O passivo (dívidas da pessoa falecida) será deduzido da base tributável.

Cálculo dos direitos sucessórios para um falecido residente no Luxemburgo

Os herdeiros devem pagar os direitos sucessórios ao Estado luxemburguês, independentemente de serem ou não residentes no Luxemburgo.

Os direitos sucessórios sobre os bens adquiridos no estrangeiro são da competência da fiscalidade e dos direitos sucessórios desse país.

No caso de uma sucessão em linha direta descendente ou ascendente, a sucessão no Luxemburgo será isenta até ao limite da quota legal. No âmbito de um testamento, por exemplo, a quota extralegal será tributada a 2,5% ou 5%, consoante o caso.

Da mesma forma, a sucessão entre cônjuges não é tributável no Luxemburgo, se os cônjuges ou parceiros tiverem filhos em comum. Caso contrário, a sucessão será tributada a 5%.

As sucessões entre colaterais são tributadas entre 6% para a quota legal e 15% para a quota extralegal.

Para além destes casos específicos, as sucessões são tributadas entre 9% e 15%, no máximo.

Direitos de sucessão para um falecido não residente no Luxemburgo

No caso de um falecido não residente no Luxemburgo, serão cobrados direitos sucessórios pelo Estado luxemburguês sobre os imóveis situados no Luxemburgo, independentemente de os herdeiros serem residentes luxemburgueses ou não.

Em todos os casos, informe-se bem sobre a sua situação pessoal em caso de falecimento, tendo em conta o seu país de residência, o seu país de nacionalidade, a residência dos seus potenciais herdeiros e a localização dos bens a transmitir.

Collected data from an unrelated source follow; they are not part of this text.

-- ==== Sys2Proof/Machine/Thaw.lean ====
section
/-! DEFINITION. The second stage of the turnover: THC_STAGE (chapter 9). -/

namespace Sys2Proof.Machine

/-- Before any test, the phase count grows when the entry mark is clear (R157). -/
def State.countPhase (s : State) : State :=
  if s.thc.entryMark then s else { s with thc := { s.thc with count := bump 65535 s.thc.count } }

/-- CLEAR: WANT when eligible, in frost regime and the rime index at least Rime_on (R161). -/
def State.thcClear (s : State) : State :=
  if s.eligible ∧ s.frost ∧ s.params.thaw.rimeOn ≤ s.slm.rime then s.enterPhase .want else s

/-- The report-sent mark as the THC reads it at its stage: the LTX's mark (R34), and not-sent at every stage of a station
whose epoch number is unknown outside LOOSE (R158; log entry 42). DESIGN CHOICE, unsafe (log entry 47): a station that left
LOOSE with its last LOOSE report sent, and adopts a number at this turnover's PV stage, has not reported again since its
number was unknown; the rules leave open whether R158 still holds it back, and here R34's mark, which stands sent, counts, so
that it may advance at this stage. -/
def State.sentMark (s : State) : Bool :=
  s.ltx.reportSent && (s.elu.epoch.isSome || s.elu.line == .loose)

/-- The conditions WANT and CLAIM share for going on: the report sent and D at most D_thaw_max (R162, R163). -/
def State.mayAdvance (s : State) : Bool :=
  s.sentMark && decide (s.dsu.demand ≤ s.params.thaw.dThawMax)

/-- WANT: CLEAR, CLAIM or staying, in this order (R162). -/
def State.thcWant (s : State) : State :=
  if !s.eligible ∨ s.slm.rime < s.params.thaw.rimeOff then s.enterPhase .clear
  else if 1 ≤ s.thc.count ∧ s.mayAdvance ∧ s.setA.length + s.setB.length < s.thawLimit then s.enterPhase .claim
  else s

/-- Entry to THAW (R164). -/
def State.enterThaw (s : State) : State :=
  let s := s.enterPhase .thaw
  let s := { s with thc := { s.thc with endRun := 0, abortRun := 0, lastThawing := s.setA.length, ending := .none } }
  (s.raise .thawStarted).stopFansUnlessHeld

/-- CLAIM: CLEAR, THAW, staying, or WANT, in this order (R163). -/
def State.thcClaim (s : State) : State :=
  if !s.eligible then s.enterPhase .clear
  else if s.mayAdvance ∧ s.setA.length + s.setC.length < s.thawLimit then s.enterThaw
  else if !s.sentMark then s
  else s.enterPhase .want

/-- The thaw-end run of this stage (R165). -/
def State.nextEndRun (s : State) : Nat :=
  match s.channel 1 with
  | some t => if s.params.thaw.thawEnd ≤ t then bump 255 s.thc.endRun else 0
  | none => 0

/-- The abort run of this stage: set to 0 when |A| has fallen, then grown or set to 0 by E (R166). -/
def State.nextAbortRun (s : State) : Nat :=
  let run := if s.setA.length < s.thc.lastThawing then 0 else s.thc.abortRun
  if (s.params.thaw.eAbort : Int) ≤ s.dsu.e then bump 255 run else 0

/-- The runs of THAW advanced (R165, R166). -/
def State.advanceRuns (s : State) : State :=
  { s with thc := { s.thc with endRun := s.nextEndRun, abortRun := s.nextAbortRun, lastThawing := s.setA.length } }

/-- The own priority ranks lowest among the station itself and the entries of A (R166). -/
def State.ranksLowest (s : State) : Bool := s.setA.all s.entryAbove

/-- THAW: completed, incomplete, aborted for supply, or staying, in this order (R165). -/
def State.thcThaw (s : State) : State :=
  let s := s.advanceRuns
  if s.params.thaw.thawHold ≤ s.thc.endRun then
    { s with thc := { s.thc with incomplete := 0 } }.endThaw .completed
  else if s.params.thaw.thawMax ≤ s.thc.count then
    { s with thc := { s.thc with incomplete := bump 3 s.thc.incomplete } }.endThaw .incomplete
  else if s.params.thaw.abortN ≤ s.thc.abortRun ∧ s.ranksLowest then s.endThaw .aborted
  else s

/-- Leaving RECOVER by the ending kind (R167). A RECOVER without an ending kind, which no run reaches, goes to CLEAR (log
entry 24). -/
def State.leaveRecover (s : State) : State :=
  let kind := s.thc.ending
  let locked := kind = .incomplete ∧ 3 ≤ s.thc.incomplete
  let s := { s with thc := { s.thc with ending := .none } }
  if kind = .aborted then
    let s := s.enterPhase .barred
    { s with thc := { s.thc with reason := .backoff } }
  else if locked then
    let s := s.enterPhase .barred
    { s with thc := { s.thc with reason := .lockout } }.raise .thawLocked
  else s.enterPhase .clear

/-- RECOVER: left when the phase count reaches Recover_n (R167). -/
def State.thcRecover (s : State) : State :=
  if s.params.thaw.recoverN ≤ s.thc.count then s.leaveRecover else s

/-- BARRED: with reason BACKOFF, CLEAR when the phase count reaches Thaw_backoff; with LOCKOUT nothing (R168). -/
def State.thcBarred (s : State) : State :=
  if s.thc.reason = .backoff ∧ s.params.thaw.thawBackoff ≤ s.thc.count then
    let s := s.enterPhase .clear
    { s with thc := { s.thc with reason := .none } }
  else s

/-- The tests of the present phase (R161). -/
def State.thcTests (s : State) : State :=
  match s.thc.phase with
  | .clear => s.thcClear
  | .want => s.thcWant
  | .claim => s.thcClaim
  | .thaw => s.thcThaw
  | .recover => s.thcRecover
  | .barred => s.thcBarred

/-- THC_STAGE: taken when a turnover is in flight and this stage is next (log entry 3); the DSU stage is next after it. -/
def State.thcStage (s : State) : State :=
  if s.running ∧ s.turnover = some .thc then { s.countPhase.thcTests with turnover := some .dsu } else s

/-- The meaning of THC_STAGE. -/
def execThcStage (s : State) : Host.Outcome State Fault Refusal :=
  .next s.thcStage

end Sys2Proof.Machine
end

Para saber mais sobre os direitos de sucessão no Luxemburgo, consulte a página guichet.lu.

Alguns produtos, como o seguro de vida, permitem a transmissão isenta de impostos sucessórios aos beneficiários do contrato. Estes instrumentos são, além disso, produtos de poupança financeira muito interessantes para os expatriados. Informe-se diretamente junto do seu banco ou da sua seguradora. Eles saberão aconselhá-lo.

Encontre aqui uma breve visão geral do sistema fiscal em vigor no Luxemburgo.

A ter em conta para os expatriados

Antecipar uma sucessão no Luxemburgo pode parecer complexo, mas alguns pontos-chave permitem compreender melhor o quadro fiscal e administrativo:

  • Residência do falecido: a tributação depende da residência no momento do falecimento.
  • Localização dos bens: os bens situados no Luxemburgo ou no estrangeiro podem ser tratados de forma diferente.
  • Testamento e doações: a elaboração de um testamento pode garantir a transmissão, mas certas doações recentes podem ser reintegradas.
  • Isenções fiscais: filhos, pais e cônjuges beneficiam geralmente de uma isenção total sobre a quota-parte legal.
  • Declarações e trâmites: a declaração de sucessão deve ser apresentada rapidamente junto da administração luxemburguesa.

Em resumo: antecipar-se e informar-se permite proteger o património familiar e simplificar os trâmites, mesmo para os expatriados que vivem no estrangeiro.